I want to order some Custom Oakley Jawbones, cause my Radars are getting a beating!
I "designed" these 2 jawbones....I like a little bit of white, because my bike is white, and probably my favorite color....

Which one to choose?? I know the final decision is gonna be mine...but you guys can help me out! The gold looks bling! I loove it! But I've always wanted the Retina Burn (neon yellow) color.

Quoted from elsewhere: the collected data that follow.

-- ==== Sys2Proof/Machine/Assembler.lean ====
section
/-! DEFINITION. The command listing, the spec's "assembly" (30_encoding.md R77 to R79): its lines, the operand checks, the
pseudo-instructions' expansions, and the reading of its text. Tooling only: no step of the machine uses it
(92_eei_decisions.md D23). What R77 leaves open of the text is in log 13. -/

namespace Sys2Proof.Machine

/-- One line of a listing. `nobuf` is the suffix `.nobuf`, which gives `P = 0` (R77). Operands are as written, before the
check that they fit. -/
inductive AsmLine where
  | clear (nobuf : Bool)
  | setcolor (nobuf : Bool) (r g b pos : Nat)
  | setrange (nobuf : Bool) (r g b start stop : Nat)
  | transmit (nobuf : Bool)
  /-- `.word 0x<16 hex digits>`: sends the word as given. -/
  | word (w : CmdWord)
  /-- pseudo `LEDOFF pos` (R78). -/
  | ledoff (pos : Nat)
  /-- pseudo `SHOW` (R78). -/
  | showFrame
  /-- pseudo `BLACKOUT` (R78). -/
  | blackout
  /-- a line with nothing but white space or a comment. -/
  | blank
  deriving DecidableEq, Repr

/-- `r`, `g` and `b` are in 0..255 (R77). -/
def coloursFit (r g b : Nat) : Bool := decide (r < 256) && decide (g < 256) && decide (b < 256)

/-- Expand a pseudo-instruction (R78); every other line is its own expansion. -/
def AsmLine.expand : AsmLine → List AsmLine
  | .ledoff pos => [.setcolor false 0 0 0 pos]
  | .showFrame => [.transmit false]
  | .blackout => [.clear false, .transmit false]
  | .blank => []
  | l => [l]

/-- The word of one line that is no pseudo-instruction: refused where an operand does not fit its field (R77); positions are
not checked against `N`. A pseudo-instruction has no word of its own. -/
def AsmLine.word? : AsmLine → Option CmdWord
  | .clear nobuf => some (encode (.clear (!nobuf)))
  | .setcolor nobuf r g b pos =>
    let i := Instr.setcolor (!nobuf) (BitVec.ofNat 8 r) (BitVec.ofNat 8 g) (BitVec.ofNat 8 b) pos
    if coloursFit r g b && i.wf then some (encode i) else none
  | .setrange nobuf r g b start stop =>
    let i := Instr.setrange (!nobuf) (BitVec.ofNat 8 r) (BitVec.ofNat 8 g) (BitVec.ofNat 8 b) start stop
    if coloursFit r g b && i.wf then some (encode i) else none
  | .transmit nobuf => some (encode (.transmit (!nobuf)))
  | .word w => some w
  | .ledoff _ | .showFrame | .blackout | .blank => none

/-- The words of a line (R77, R78), or none where the assembler refuses it. -/
def assembleLine (l : AsmLine) : Option (List CmdWord) := l.expand.mapM AsmLine.word?

/-! ## Reading the text -/

/-- White space inside a line. -/
def isBlankChar (c : Char) : Bool := c == ' ' || c == '\t' || c == '\r'

/-- A line without the white space at its ends. -/
def trimBlanks (cs : List Char) : List Char := ((cs.dropWhile isBlankChar).reverse.dropWhile isBlankChar).reverse

/-- The pieces of a text between occurrences of `sep`. -/
def splitAtChar (sep : Char) : List Char → List (List Char)
  | [] => [[]]
  | c :: cs =>
    if c = sep then [] :: splitAtChar sep cs
    else
      match splitAtChar sep cs with
      | [] => [[c]]
      | piece :: pieces => (c :: piece) :: pieces

/-- The value of a digit, decimal or hexadecimal of either case. -/
def digitValue (c : Char) : Option Nat :=
  let v := c.toNat
  if 48 ≤ v ∧ v ≤ 57 then some (v - 48)
  else if 97 ≤ v ∧ v ≤ 102 then some (v - 87)
  else if 65 ≤ v ∧ v ≤ 70 then some (v - 55)
  else none

/-- Read digits of a base onto the value read so far. -/
def readDigits (base : Nat) : Nat → List Char → Option Nat
  | acc, [] => some acc
  | acc, c :: cs =>
    match digitValue c with
    | some d => if d < base then readDigits base (base * acc + d) cs else none
    | none => none

/-- A number: `0x` and hexadecimal digits, or decimal digits (R77). -/
def readNumber : List Char → Option Nat
  | [] => none
  | '0' :: 'x' :: ds => if ds.isEmpty then none else readDigits 16 0 ds
  | ds => readDigits 10 0 ds

/-- The operand of `.word`: `0x` and exactly 16 hexadecimal digits (R77). -/
def readWord : List Char → Option CmdWord
  | '0' :: 'x' :: ds => if ds.length = 16 then (readDigits 16 0 ds).map (BitVec.ofNat 64) else none
  | _ => none

/-- The operands of a line, between commas. -/
def readOperands (cs : List Char) : Option (List Nat) :=
  if (trimBlanks cs).isEmpty then some []
  else (splitAtChar ',' cs).mapM (fun piece => readNumber (trimBlanks piece))

/-- `.nobuf` -/
def nobufSuffix : List Char := ['.', 'n', 'o', 'b', 'u', 'f']

/-- Take the suffix `.nobuf` off a name: the bare name, and whether the suffix was there. -/
def splitNobuf (name : List Char) : List Char × Bool :=
  if nobufSuffix.isSuffixOf name then (name.take (name.length - nobufSuffix.length), true) else (name, false)

/-- The line of a name and its operands; none where no line has that form. -/
def lineOf (name : List Char) (operands : List Nat) : Option AsmLine :=
  let bare := (splitNobuf name).1
  let nobuf := (splitNobuf name).2
  if bare = ['C', 'L', 'E', 'A', 'R'] then
    match operands with
    | [] => some (.clear nobuf)
    | _ => none
  else if bare = ['S', 'E', 'T', 'C', 'O', 'L', 'O', 'R'] then
    match operands with
    | [r, g, b, pos] => some (.setcolor nobuf r g b pos)
    | _ => none
  else if bare = ['S', 'E', 'T', 'R', 'A', 'N', 'G', 'E'] then
    match operands with
    | [r, g, b, start, stop] => some (.setrange nobuf r g b start stop)
    | _ => none
  else if bare = ['T', 'R', 'A', 'N', 'S', 'M', 'I', 'T'] then
    match operands with
    | [] => some (.transmit nobuf)
    | _ => none
  else if nobuf then none
  else if bare = ['L', 'E', 'D', 'O', 'F', 'F'] then
    match operands with
    | [pos] => some (.ledoff pos)
    | _ => none
  else if bare = ['S', 'H', 'O', 'W'] then
    match operands with
    | [] => some .showFrame
    | _ => none
  else if bare = ['B', 'L', 'A', 'C', 'K', 'O', 'U', 'T'] then
    match operands with
    | [] => some .blackout
    | _ => none
  else none

/-- Read one line of text; what follows `;` is a comment (R77). -/
def readLine (text : List Char) : Option AsmLine :=
  let body := trimBlanks (text.takeWhile (fun c => !(c == ';')))
  let name := body.takeWhile (fun c => !isBlankChar c)
  let rest := trimBlanks (body.dropWhile (fun c => !isBlankChar c))
  if name.isEmpty then some .blank
  else if name = ['.', 'w', 'o', 'r', 'd'] then (readWord rest).map AsmLine.word
  else (readOperands rest).bind (lineOf name)

/-- The words of a listing, one command per line (R77); none where the assembler refuses a line. -/
def assemble (text : List Char) : Option (List CmdWord) :=
  ((splitAtChar '\n' text).mapM (fun l => (readLine l).bind assembleLine)).map List.flatten

end Sys2Proof.Machine
end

3rd poll option: Suggest a color combo!  
ps. I don't like black, green or blue...

PICS:


----------



## Aaron D (Dec 14, 2005)

I thought you didn't like green...


----------



## dhbomber (Nov 7, 2006)

Aaron D said:


> I thought you didn't like green...


Not Forest, Kelly or British Racing Green....


----------



## b-kul (Sep 20, 2009)

id just get one solid color. matching your glasses to your bike is going waaay overboard imo. if you like white get white.


----------



## dhbomber (Nov 7, 2006)

haha I'm seriously not matching my glasses to the bike  even though it looks like it...I just happen to like white! 

And it's fun to know peoples opinions!

So get your vote on!


----------



## b-kul (Sep 20, 2009)

well anyways, id still get all white. retina burn will be played soon... and im 19.


----------



## dhbomber (Nov 7, 2006)

Yeah your right about the retina....It's not new...but I've always wanted to "sport" it!


----------



## jafstl38 (Mar 20, 2011)

My DB is the Rusy Pipe orange so I'm rockin the Oakley Half Jackets in charcoal with the Inferno Orange/red polarized lenses :thumbsup:


----------